Hardware acceleration of password recovery has been a hot topic for quite some time already. We were the first to adopt widely available graphic cards for this purpose and we’re proud of this. Today I’d like to share some thoughts on hardware acceleration for password recovery, its past, present, and future. I will also cover the most frequently asked questions regarding GPUs.

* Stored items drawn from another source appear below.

/-- What a Welond touch packet says (R478), with the DEST of its SOP (R351). -/
structure TouchPacket where
  dest : Nat
  context : Nat
  device : Nat
  touchNs : Nat
  touchS : Nat
  records : List TouchRecord
  deriving DecidableEq, Repr

/-- A skim message of Welond channel 1 (R453 to R455); an answer carries a code and, for records that are refused, a status and an
offset. -/
inductive SkimMsg where
  | store (skim role : Nat) (image : List Byte)
  | apply (skim tide : Nat) (tideCount : Nat) (held : Bool)
  | cancel (skim tide : Nat)
  | approve (skim tide : Nat)
  | withdraw (skim tide : Nat)
  | ack (device code : Nat) (args : List Nat)
  deriving DecidableEq, Repr

/-- What the parameter sets that an access unit refers to say (R229 to R236), in the standards' own codes: profile_idc and level_idc,
bit depths, chroma_format_idc, coded size, cropping offsets in luma samples (left, top, right, bottom), decoded-picture-buffer size,
reordering and latency bounds (none when the VUI omits them; `latency`: sps_max_latency_increase_plus1), constraint_set1_flag,
frame_mbs_only_flag, slice groups, redundant slices, and an HEVC extension of R230 in use. -/
structure StreamSet where
  profile : Nat
  level : Nat
  depth : Nat
  chromaDepth : Nat
  chroma : Nat
  codedW : Nat
  codedH : Nat
  crop : Nat × Nat × Nat × Nat
  dpb : Option Nat
  reorder : Option Nat
  latency : Nat
  constraint1 : Bool
  constraint3 : Bool
  maxRefs : Nat
  frameNumBits : Nat
  frames : Bool
  groups : Bool
  redundant : Bool
  extension : Bool
  deriving DecidableEq, Repr

/-- A picture that stays a reference, by picture order count; `used`: the present picture may predict from it. -/
structure RefEntry where
  poc : Int
  long : Bool
  used : Bool
  deriving DecidableEq, Repr

/-- A rectangle of a picture in luma samples. -/
structure Area where
  x : Nat
  y : Nat
  w : Nat
  h : Nat
  deriving DecidableEq, Repr

/-- An AVC memory management control operation, 1 to 6 (R233): a short-term reference by difference_of_pic_nums_minus1 or a long-term
one by long_term_pic_num becomes unused, a short-term one becomes long-term under an index, indexes from a number on become
unused, all do, and the picture itself becomes long-term. -/
inductive Mmco where
  | unuseShort (diff : Nat)
  | unuseLong (num : Nat)
  | makeLong (diff idx : Nat)
  | limitLong (count : Nat)
  | clear
  | currentLong (idx : Nat)
  deriving DecidableEq, Repr

/-- A slice in its access unit: its first byte, its bytes, and the areas of the picture that it codes. -/
structure SliceSpan where
  pos : Nat
  size : Nat
  areas : List Area
  deriving DecidableEq, Repr

/-- One CTU as an encode engine's coding gives it (R268, R271): its bytes at the row's QP and in the minimal form, and the blocks that it
predicts with their vectors in quarter samples. -/
structure CtuCode where
  size : Nat
  minimal : Nat
  vectors : List (Area × Int × Int)
  deriving DecidableEq, Repr

/-- A slice as coding gives it: its NAL units in the byte-stream format, and its CTUs row by row. -/
structure SliceCode where
  nal : List Byte
  rows : List (List CtuCode)
  deriving DecidableEq, Repr

/-- What the NAL units of an access unit say of its picture: parameter sets, picture order count, pic_output_flag,
no_output_of_prior_pics_flag, a gap in frame_num, the references (HEVC: its reference picture set; AVC: those that it predicts from),
AVC's frame_num, long_term_reference_flag and memory management operations (none: sliding window), its slices, areas whose slice data
is missing or undecodable, and what it reads for prediction: reference and area. -/
structure PictureHead where
  set : StreamSet
  poc : Int
  output : Bool
  noPrior : Bool
  gap : Bool
  refs : List RefEntry
  frameNum : Nat
  long : Bool
  marking : Option (List Mmco)
  slices : List SliceSpan
  missing : List Area
  reads : List (Int × Area)
  deriving DecidableEq, Repr

/-- What the measurement of a node gave (R460): the bursts before its comparator tripped, 32 or more when it did not, and the
fraction, 0 to 15. -/
structure NodeReading where
  bursts : Nat
  fraction : Nat
  deriving DecidableEq, Repr

/-- What the trim sequencer does for one entry of R485 in a step. It reads a gain, an offset or one element, before the reading is traced to
its references (R484): `reading` is, for item 1, CALREF in µV at the factory gain; for item 2, ΔVBE in nV, with `sensor`, what the sensor
shows in 1/16 °C; for items 3 and 4, the element as a ratio to the reference resistor, or to the current of CALREF over it; for item 5,
the AON cycles that this current took and the µV that the element changed by. `edge` is the temperature of the edge die in 1/16 °C. Or
elements enter and leave the set (R487). -/
inductive TrimStep where
  | measure (element : Nat) (reading : Nat × Nat) (sensor edge : Int)
  | move (enter leave : Option Nat)
  deriving DecidableEq, Repr

/-- One memory transaction of a master (R32, R389): class, identity, address, whether a read is a control read
(R379), and what it does there. -/
structure MemRequest where
  cls : Nat
  identity : Nat
  addr : Nat
  control : Bool
  op : MemOp
  deriving DecidableEq, Repr


/-- Where a register that the host writes lies (R401, R423): host window A (BAR0), the MSI-X table and pending bits (BAR4), or the
MSI-X message control word of the configuration space. -/
inductive RegSpace where
  | hwa
  | msix
  | msixControl
  deriving DecidableEq, Repr

/-- A freshness record that a read at TAKE_POINT found poison, or uncorrectable with its syndromes (R378, R379): the window whose layer
slot takes the buffer, and the line of device memory that holds the record. -/
structure RecordRead where
  win : Nat
  line : Nat
  synd : Option (List Nat)
  deriving DecidableEq, Repr

/-- The firmware slot in the xSPI flash as the boot ROM reads it (R508): the image, its version word, and the public key and the
ECDSA P-384 signature that come with it. -/
structure FlashSlot where
  image : List Byte
  version : Nat
  key : Nat × Nat
  sig : Nat × Nat
  deriving DecidableEq, Repr

/-- What a gauge channel's tables hold of a window in a layer slot of a head (R77): its rectangle in the window-span table, its
policy, and its fence-group membership. -/
structure GaugeEntry where
  win : Nat
  g : WinGeom
  pol : Policy
  groups : Nat
  deriving DecidableEq, Repr

/-- A hardware upset of one gauge channel at one evaluation (R82 to R86): bits flipped in the span word it delivers and in the
fence vector it passes, and what its table entry of the window has been damaged to; 0, 0 and none for a sound channel. -/
structure Upset where
  word : BitVec 32
  fence : BitVec 17
  entry : Option GaugeEntry
  deriving DecidableEq, Repr

/-- A hardware fault in a salinity pass (R89): bits flipped in the word of a channel, 0 to 2, or in the voter's output, 3, on one
cycle of the pass. -/
structure PassFault where
  unit : Nat
  cycle : Nat
  bits : BitVec 32
  deriving DecidableEq, Repr
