-- ==== Sys2Proof/Config.lean ====
section
/-! DEFINITION. What the spec leaves open: free values, which nothing constrains. A value is drawn by applying
one of these to the counter `State.fresh`, or to what the open value depends on (notes/assumptions/4.md). -/

namespace Sys2Proof.Config

/-- The n-th byte of the true random generator (R412, R441). -/
opaque freeByte : Nat → Byte

/-- The n-th free number: a count, a time or a choice that the spec bounds at most. -/
opaque freeNat : Nat → Nat

/-- The n-th free signed number. -/
opaque freeInt : Nat → Int

/-- The n-th free choice. -/
opaque freeBool : Nat → Bool

/-- The clockIdentity of the device's PTP clock (R325). -/
opaque clockIdentity : Nat

/-- How far the oscillator behind a clock deviates in the PAN cycle at time `t`, in ppm (R10, R522): 0 LREF_A, 1 LREF_B,
2 PCIE_REFCLK, 3 the PLLs without REFCLK, and 4 the edge-die ring oscillator. -/
opaque deviation : Nat → Nat → Int

/-- Where the state of a decoded context, or (from 192 on) of an encode context, lies in device memory, and its bytes: the spec gives
neither (R247, R379; notes/assumptions/125.md). -/
opaque codecState : Nat → Nat × Nat

/-- The factory value of an element set, by item × 256 + index: selection mask, failed mask and value (R492, R493). -/
opaque factorySet : Nat → Nat × Nat × Int

/-- What the edge die's one-time-programmable area holds of its reference resistor (R484): its factory value in mΩ at 25 °C, and its
temperature coefficient in ppm per °C. -/
opaque refMilliohm : Nat
opaque refPpm : Int

/-- ΔVBE of the two-current pair beside a sensor, in nV per kelvin (R484). -/
opaque vbePerKelvin : Nat

/-- The fused hash of the key that signs firmware (R398, R508; notes/assumptions/143.md). -/
opaque fusedKeyHash : List Byte

/-- How far below −9 the exponent of the core regulator's VOUT_MODE lies (R494), 0 to 7. -/
opaque voutExponent : Nat

end Sys2Proof.Config
end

In past years password security in many products improved considerably and this led to a significant drop of password recovery efficiency. Microsoft Office is a good example of this: for documents created with Office 97-2003 and saved with default security settings we can check passwords at rate of about half a million per second on a single PC. Changing default settings to something stronger drops this rate to tens of thousands passwords per second. Switching to Office 2007 improves password security even further and password recovery rate is only around hundreds of passwords per second. The same trend can be seen in other products; almost everyone is slowing down password recovery today because this is good for security (one noticeable exception being Adobe — password recovery for its latest Acrobat 9 is orders of magnitude faster than for any previous version).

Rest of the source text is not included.